The spending decline was expected, as temporary COVID spending programs have begun to expire, though other big spending bills will partially take their place as the infrastructure bill and other recent trillion-dollar packages begin paying out over the next several years. While this can cushion short-term GDP numbers, those government spending projects will create less value on average than alternative private uses of those resources. Short-term stimulus means long-term harm.

The decline in net exports is more complicated. The Trump-Biden tariffs and the retaliations they sparked put a damper on global trade even before the pandemic. They added to existing friction points in trade, such as excessive regulations on ocean shipping, ports, and trucking.

As things go back to normal, the supply network problems exacerbated by these policies are still being untangled. If Congress and the administration are looking for ways to boost growth without raising spending, they should liberalize trade and reform regulations.

GDP measures how much stuff people create. Trade regulations block people from making stuff, often for no good reason. Moving toward freer trade would boost GDP in both the short and long run.

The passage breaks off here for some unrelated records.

/-- The keep-alive domain (Table 21.7). -/
structure KeepAlive where
  lastWord : W64 := 0
  rtcValid : Bool := false
  rtc      : Nat := 0            -- real-time clock, ns, as at `rtcAt`
  rtcAt    : Nat := 0            -- time base when the clock read `rtc`
  alarm    : Nat := 0            -- 0 none
  latch    : Nat := 0            -- tamper latch, 4 bits
  tampers  : Nat := 0            -- TAMPER_COUNT
  inputs   : Nat := 0            -- TAMPER inputs that are asserted, 4 bits
  enables  : Nat := 0xF
  debounce : List Nat := [10, 10, 10, 10]
  sealKey  : Nat := 1            -- identity of the sealing key
  sealNext : Nat := 2            -- identity of the next key drawn
  ship     : Bool := false       -- ship mode armed
  powered  : Bool := true
  open_    : Bool := false       -- the cell switch is open
  vka      : Bool := true        -- VKA at least 2.9 V
  cellMv   : Nat := 3000
  chgOn    : Bool := true
  icc      : Nat := 5            -- 0.1 mA
  vcv      : Nat := 3100         -- mV
  phase    : Nat := 0            -- charger: 0 not begun, 1 precharge, 2 constant current, 3 constant voltage, 4 charged
  phaseAt  : Nat := 0            -- when that phase began
  cellBad  : Nat := 0            -- CELL_FAULT cause, 0 none
  cellRec  : Nat := 0            -- cause of a CELL_FAULT record still to be written, 0 none
  cleared  : Option Nat := none  -- TAMPER_CLEARED is still to be written: the inputs that had latched
  clearedAt : Option Nat := none -- when the latch was last cleared: both lamps for 1 s
  risen    : List Nat := [0, 0, 0, 0] -- when each TAMPER input last returned high; 0 before the domain restarted
  kaLost   : Bool := true        -- KA_LOST; set by the KR that starts the domain
  lamp     : Bool := false       -- fence-lamp flag
deriving DecidableEq, Repr

/-- Everything but the byte memory and the queue. -/
structure Hw where
  ident    : Ident := {}
  tb       : TimeBase := {}
  islands  : Tab IslandState := []   -- keyed by Machine.islandKey
  straits  : Tab Strait := []        -- keyed by Machine.straitKey
  locks    : List LockGroup := []
  sel      : Selvedge := {}
  faults   : Faults := {}
  harts    : Tab Hart := []
  intTable : Tab W64 := []           -- interrupt-table entry e of partition p at 4,096 p + e (Table 23.8)
  intHalf  : Tab Nat := []           -- a VALID entry half-rewritten (R711): 1 its lower half has been stored, 2 its upper; key as intTable
  imsic    : Tab Bool := []          -- pending bit of identity i of file f of hart h at (8 h + f) 2,048 + i
  coh      : Coherence := {}
  ecc      : Ecc := {}
  memhw    : MemHw := {}
  eng      : Engines := {}
  tiers    : Tiers := {}
  weaves   : Weaves := {}
  sync     : Sync := {}
  edges    : Edges := {}
  power    : Power := {}
  arch     : Arch := {}
  keep     : KeepAlive := {}
  efano    : Efano := {}
  start    : Startup := {}
  free     : Nat := 0                -- the model's own: how many free values have been taken (log entry 2)
deriving DecidableEq, Repr

/-- The byte memory of the coherent space, keyed by local address: Host cells in canonical form, an unlisted byte
reads as zero (log entry 4). -/
abbrev Memory := List Host.Cell

/-- The canonical form of the byte memory. -/
abbrev Memory.wf (m : Memory) : Prop := tabWf (0 : Byte) m = true

/-- Why a command faults: the block has no fault. Every refusal of the spec is an answer of the block (a status, a record, a
poisoned or ghost answer), so no command of it stops the machine; the type has no constructor. -/
inductive Fault
deriving DecidableEq, Repr

/-- Why a command is refused. -/
inductive Refusal where
  /-- Raised by the arms of `exec` whose command has no meaning yet; safe (the machine stops). -/
  | notModelled (mnemonic : String)
deriving DecidableEq, Repr

/-- The state of the block. -/
structure State where
  hw      : Hw := {}
  mem     : Memory := []
  pending : List Instr := []
deriving DecidableEq, Repr

/-- The package at t0 of a cold power-on (R154): every field at the value the spec states for reset, the keep-alive domain as
after the KR that started it (Table 21.7), no swatch yet scrubbed (R83), nothing in memory, no command waiting. -/
def State.reset : State := {}

end Sys2Proof.Machine
end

Trade also confuses some pundits. There will be talk on economically illiterate cable news shows about how America’s trade deficit is causing today’s economic troubles. As usual, those pundits should be ignored. Economists going back to Adam Smith know that the trade deficit has nothing to do with economic health. It is neither good nor bad. For example, Russia’s economy may shrink this year by as much as 45 percent, but it has a massive trade surplus. In America, the trade deficit went up throughout the gangbusters growth of2021. It tends to be highest during booms and lower during recessions.

Americans buy all those imports with dollars. Foreign sellers in China or Japan can’t use dollars at the grocery store—so they send them back to America. Some of those dollars buy American exports. Most of the rest goes to investments in American businesses and government bonds. Every dollar of trade deficit is a dollar of capital surplus. It’s a wash. People spend their dollars one way instead of another, but they get spent just the same. It doesn’t matter for GDP.

The only reason net exports are in the GDP equation is to avoid double counting. When an American buys a foreign import, she first has to earn the dollars to pay for it by making something here in America. That earlier production was already counted once in GDP. Similarly, exports count toward GDP, even though Americans don’t consume the final product. Exports are the price we pay for imports. Any imports beyond that are paid for by cash earned from other domestic production that doesn’t get exported, and was already counted in GDP.

As with most other issues, do not listen to hysterical, hair-pulling cable news pundits on trade deficit issues. The economy has serious problems, but the trade deficit is not one of them. Policy makers should instead focus on liberalization—perhaps starting with repeal of the Jones Act.